From the listing below, set down exactly the lines between the one holding "rw [exec_ctrlSamIn_accepted hc" and the one holding "the latch. -/", inclusive. No other line is wanted.
..........
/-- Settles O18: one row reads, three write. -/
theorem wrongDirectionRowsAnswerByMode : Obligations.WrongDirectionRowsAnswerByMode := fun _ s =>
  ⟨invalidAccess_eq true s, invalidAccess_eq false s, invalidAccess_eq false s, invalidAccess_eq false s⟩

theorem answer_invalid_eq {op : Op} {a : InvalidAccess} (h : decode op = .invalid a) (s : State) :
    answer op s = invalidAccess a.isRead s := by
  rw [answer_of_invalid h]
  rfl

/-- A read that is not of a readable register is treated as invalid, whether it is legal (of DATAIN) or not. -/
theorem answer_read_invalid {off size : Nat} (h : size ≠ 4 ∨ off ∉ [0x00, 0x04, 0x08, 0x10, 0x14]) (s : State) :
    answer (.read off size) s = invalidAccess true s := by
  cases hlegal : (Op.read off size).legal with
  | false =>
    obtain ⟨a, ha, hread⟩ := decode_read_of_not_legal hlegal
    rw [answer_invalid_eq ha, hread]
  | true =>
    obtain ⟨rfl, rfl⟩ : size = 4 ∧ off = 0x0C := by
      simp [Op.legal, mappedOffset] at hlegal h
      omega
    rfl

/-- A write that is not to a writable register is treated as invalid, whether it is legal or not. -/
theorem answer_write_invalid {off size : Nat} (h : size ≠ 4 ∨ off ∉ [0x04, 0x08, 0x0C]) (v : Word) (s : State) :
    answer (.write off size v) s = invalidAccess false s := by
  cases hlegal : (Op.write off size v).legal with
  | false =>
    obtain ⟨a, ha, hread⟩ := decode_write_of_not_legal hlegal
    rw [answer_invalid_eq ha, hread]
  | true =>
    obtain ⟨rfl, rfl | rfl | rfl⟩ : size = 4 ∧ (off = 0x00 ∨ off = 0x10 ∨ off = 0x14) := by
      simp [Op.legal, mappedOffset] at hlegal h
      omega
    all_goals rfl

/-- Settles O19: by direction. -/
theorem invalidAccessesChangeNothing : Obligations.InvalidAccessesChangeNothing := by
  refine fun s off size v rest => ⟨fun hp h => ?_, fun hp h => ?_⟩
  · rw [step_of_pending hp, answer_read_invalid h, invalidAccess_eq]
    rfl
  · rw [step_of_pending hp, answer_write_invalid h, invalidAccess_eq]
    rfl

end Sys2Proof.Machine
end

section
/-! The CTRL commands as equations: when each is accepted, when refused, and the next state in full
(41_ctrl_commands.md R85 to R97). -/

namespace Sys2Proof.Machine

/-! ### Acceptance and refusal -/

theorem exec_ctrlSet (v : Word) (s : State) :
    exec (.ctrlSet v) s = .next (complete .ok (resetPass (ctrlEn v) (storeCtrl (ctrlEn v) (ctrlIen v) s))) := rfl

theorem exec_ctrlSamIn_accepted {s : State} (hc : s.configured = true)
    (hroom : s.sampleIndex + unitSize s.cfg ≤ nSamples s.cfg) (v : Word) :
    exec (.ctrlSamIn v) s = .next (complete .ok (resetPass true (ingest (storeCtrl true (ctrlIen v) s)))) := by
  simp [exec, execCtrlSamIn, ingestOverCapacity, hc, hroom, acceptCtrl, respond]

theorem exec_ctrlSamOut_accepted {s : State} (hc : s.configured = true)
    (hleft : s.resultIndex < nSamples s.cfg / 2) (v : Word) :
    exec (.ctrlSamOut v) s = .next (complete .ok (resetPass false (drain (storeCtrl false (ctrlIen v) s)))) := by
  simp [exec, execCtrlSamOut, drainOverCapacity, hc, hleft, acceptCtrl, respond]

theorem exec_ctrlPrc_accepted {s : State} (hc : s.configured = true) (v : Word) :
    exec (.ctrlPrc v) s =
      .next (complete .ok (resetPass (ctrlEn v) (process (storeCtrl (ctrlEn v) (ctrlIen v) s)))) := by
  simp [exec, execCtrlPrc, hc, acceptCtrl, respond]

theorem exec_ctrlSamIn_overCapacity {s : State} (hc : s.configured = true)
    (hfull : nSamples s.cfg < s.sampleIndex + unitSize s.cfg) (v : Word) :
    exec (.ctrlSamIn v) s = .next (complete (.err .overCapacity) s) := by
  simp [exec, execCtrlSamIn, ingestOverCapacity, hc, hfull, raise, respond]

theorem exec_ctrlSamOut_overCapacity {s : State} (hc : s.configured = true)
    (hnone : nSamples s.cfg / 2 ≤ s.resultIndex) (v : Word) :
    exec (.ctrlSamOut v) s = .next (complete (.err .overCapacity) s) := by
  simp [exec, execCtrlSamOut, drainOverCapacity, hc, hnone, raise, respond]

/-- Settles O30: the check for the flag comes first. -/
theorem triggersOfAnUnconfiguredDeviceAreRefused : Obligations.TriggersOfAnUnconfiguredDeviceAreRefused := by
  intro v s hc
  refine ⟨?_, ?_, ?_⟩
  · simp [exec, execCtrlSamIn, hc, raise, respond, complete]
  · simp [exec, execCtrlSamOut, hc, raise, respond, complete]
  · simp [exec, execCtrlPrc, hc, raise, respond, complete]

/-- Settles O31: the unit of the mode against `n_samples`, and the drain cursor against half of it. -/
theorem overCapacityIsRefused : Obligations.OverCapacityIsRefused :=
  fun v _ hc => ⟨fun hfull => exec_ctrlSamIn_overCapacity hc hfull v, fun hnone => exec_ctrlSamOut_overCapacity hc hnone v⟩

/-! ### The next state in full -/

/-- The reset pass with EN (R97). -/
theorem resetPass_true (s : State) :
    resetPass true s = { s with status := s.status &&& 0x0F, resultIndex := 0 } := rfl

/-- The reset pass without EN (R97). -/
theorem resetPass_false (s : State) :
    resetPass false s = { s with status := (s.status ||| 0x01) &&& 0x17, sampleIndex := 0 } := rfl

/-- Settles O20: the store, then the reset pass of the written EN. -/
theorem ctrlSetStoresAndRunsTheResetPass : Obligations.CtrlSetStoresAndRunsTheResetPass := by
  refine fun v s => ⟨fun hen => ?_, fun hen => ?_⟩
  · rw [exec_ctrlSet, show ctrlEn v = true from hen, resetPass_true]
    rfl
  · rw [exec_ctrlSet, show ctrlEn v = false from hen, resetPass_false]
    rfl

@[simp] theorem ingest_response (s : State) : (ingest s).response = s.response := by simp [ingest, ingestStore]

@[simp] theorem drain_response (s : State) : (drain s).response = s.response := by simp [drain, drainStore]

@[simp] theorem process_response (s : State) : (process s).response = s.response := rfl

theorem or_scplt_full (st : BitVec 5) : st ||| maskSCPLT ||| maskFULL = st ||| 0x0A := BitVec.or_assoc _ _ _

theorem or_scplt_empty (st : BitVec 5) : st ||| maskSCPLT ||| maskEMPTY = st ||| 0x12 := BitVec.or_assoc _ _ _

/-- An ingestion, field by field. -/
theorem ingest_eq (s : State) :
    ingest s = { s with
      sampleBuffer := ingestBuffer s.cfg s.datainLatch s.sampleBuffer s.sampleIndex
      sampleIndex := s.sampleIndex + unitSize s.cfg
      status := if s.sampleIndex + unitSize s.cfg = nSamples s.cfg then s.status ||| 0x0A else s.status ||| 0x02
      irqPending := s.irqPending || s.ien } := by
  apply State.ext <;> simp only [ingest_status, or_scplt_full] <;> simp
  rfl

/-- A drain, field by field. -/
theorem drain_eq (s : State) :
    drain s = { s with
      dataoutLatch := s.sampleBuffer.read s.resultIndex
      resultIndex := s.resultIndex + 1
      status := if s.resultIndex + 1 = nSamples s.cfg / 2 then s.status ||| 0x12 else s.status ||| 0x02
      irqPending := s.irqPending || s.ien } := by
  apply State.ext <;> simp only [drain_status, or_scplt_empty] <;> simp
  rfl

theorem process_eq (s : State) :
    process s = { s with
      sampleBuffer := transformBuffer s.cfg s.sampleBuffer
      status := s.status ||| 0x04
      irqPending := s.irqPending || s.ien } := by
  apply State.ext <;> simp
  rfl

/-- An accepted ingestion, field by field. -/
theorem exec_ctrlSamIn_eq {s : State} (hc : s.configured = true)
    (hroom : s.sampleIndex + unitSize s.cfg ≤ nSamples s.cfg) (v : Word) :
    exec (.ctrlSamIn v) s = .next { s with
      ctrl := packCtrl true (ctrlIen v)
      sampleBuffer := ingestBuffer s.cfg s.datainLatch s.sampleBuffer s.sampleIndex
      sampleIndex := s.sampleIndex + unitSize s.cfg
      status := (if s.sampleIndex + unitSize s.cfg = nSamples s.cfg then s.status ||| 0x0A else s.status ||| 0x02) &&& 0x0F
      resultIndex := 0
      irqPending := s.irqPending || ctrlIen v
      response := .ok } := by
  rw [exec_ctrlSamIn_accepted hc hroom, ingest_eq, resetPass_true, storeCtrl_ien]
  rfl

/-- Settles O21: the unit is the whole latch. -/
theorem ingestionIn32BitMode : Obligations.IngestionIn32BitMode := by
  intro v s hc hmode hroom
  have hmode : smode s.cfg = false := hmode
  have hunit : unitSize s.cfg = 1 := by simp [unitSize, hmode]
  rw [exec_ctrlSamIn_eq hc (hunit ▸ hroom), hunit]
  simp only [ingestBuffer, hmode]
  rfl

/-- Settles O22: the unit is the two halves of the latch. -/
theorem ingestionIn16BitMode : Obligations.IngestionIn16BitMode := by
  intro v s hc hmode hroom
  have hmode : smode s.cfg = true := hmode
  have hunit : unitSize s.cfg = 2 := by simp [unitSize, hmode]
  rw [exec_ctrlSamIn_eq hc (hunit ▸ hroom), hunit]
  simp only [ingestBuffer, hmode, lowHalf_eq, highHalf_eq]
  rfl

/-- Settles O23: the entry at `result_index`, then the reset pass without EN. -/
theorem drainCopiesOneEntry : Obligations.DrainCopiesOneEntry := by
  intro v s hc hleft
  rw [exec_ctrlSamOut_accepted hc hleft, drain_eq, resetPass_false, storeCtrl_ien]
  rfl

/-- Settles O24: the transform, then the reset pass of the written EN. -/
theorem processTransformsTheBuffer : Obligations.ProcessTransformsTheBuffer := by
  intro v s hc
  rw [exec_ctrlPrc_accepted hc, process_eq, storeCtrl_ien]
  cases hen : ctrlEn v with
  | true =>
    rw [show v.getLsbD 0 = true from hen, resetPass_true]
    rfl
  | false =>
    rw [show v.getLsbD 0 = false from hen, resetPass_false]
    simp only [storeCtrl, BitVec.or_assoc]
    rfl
..........
YOUR SOLUTION>
  rw [exec_ctrlSamIn_accepted hc hroom, ingest_eq, resetPass_true, storeCtrl_ien]
  rfl

/-- Settles O21: the unit is the whole latch. -/
theorem ingestionIn32BitMode : Obligations.IngestionIn32BitMode := by
  intro v s hc hmode hroom
  have hmode : smode s.cfg = false := hmode
  have hunit : unitSize s.cfg = 1 := by simp [unitSize, hmode]
  rw [exec_ctrlSamIn_eq hc (hunit ▸ hroom), hunit]
  simp only [ingestBuffer, hmode]
  rfl

/-- Settles O22: the unit is the two halves of the latch. -/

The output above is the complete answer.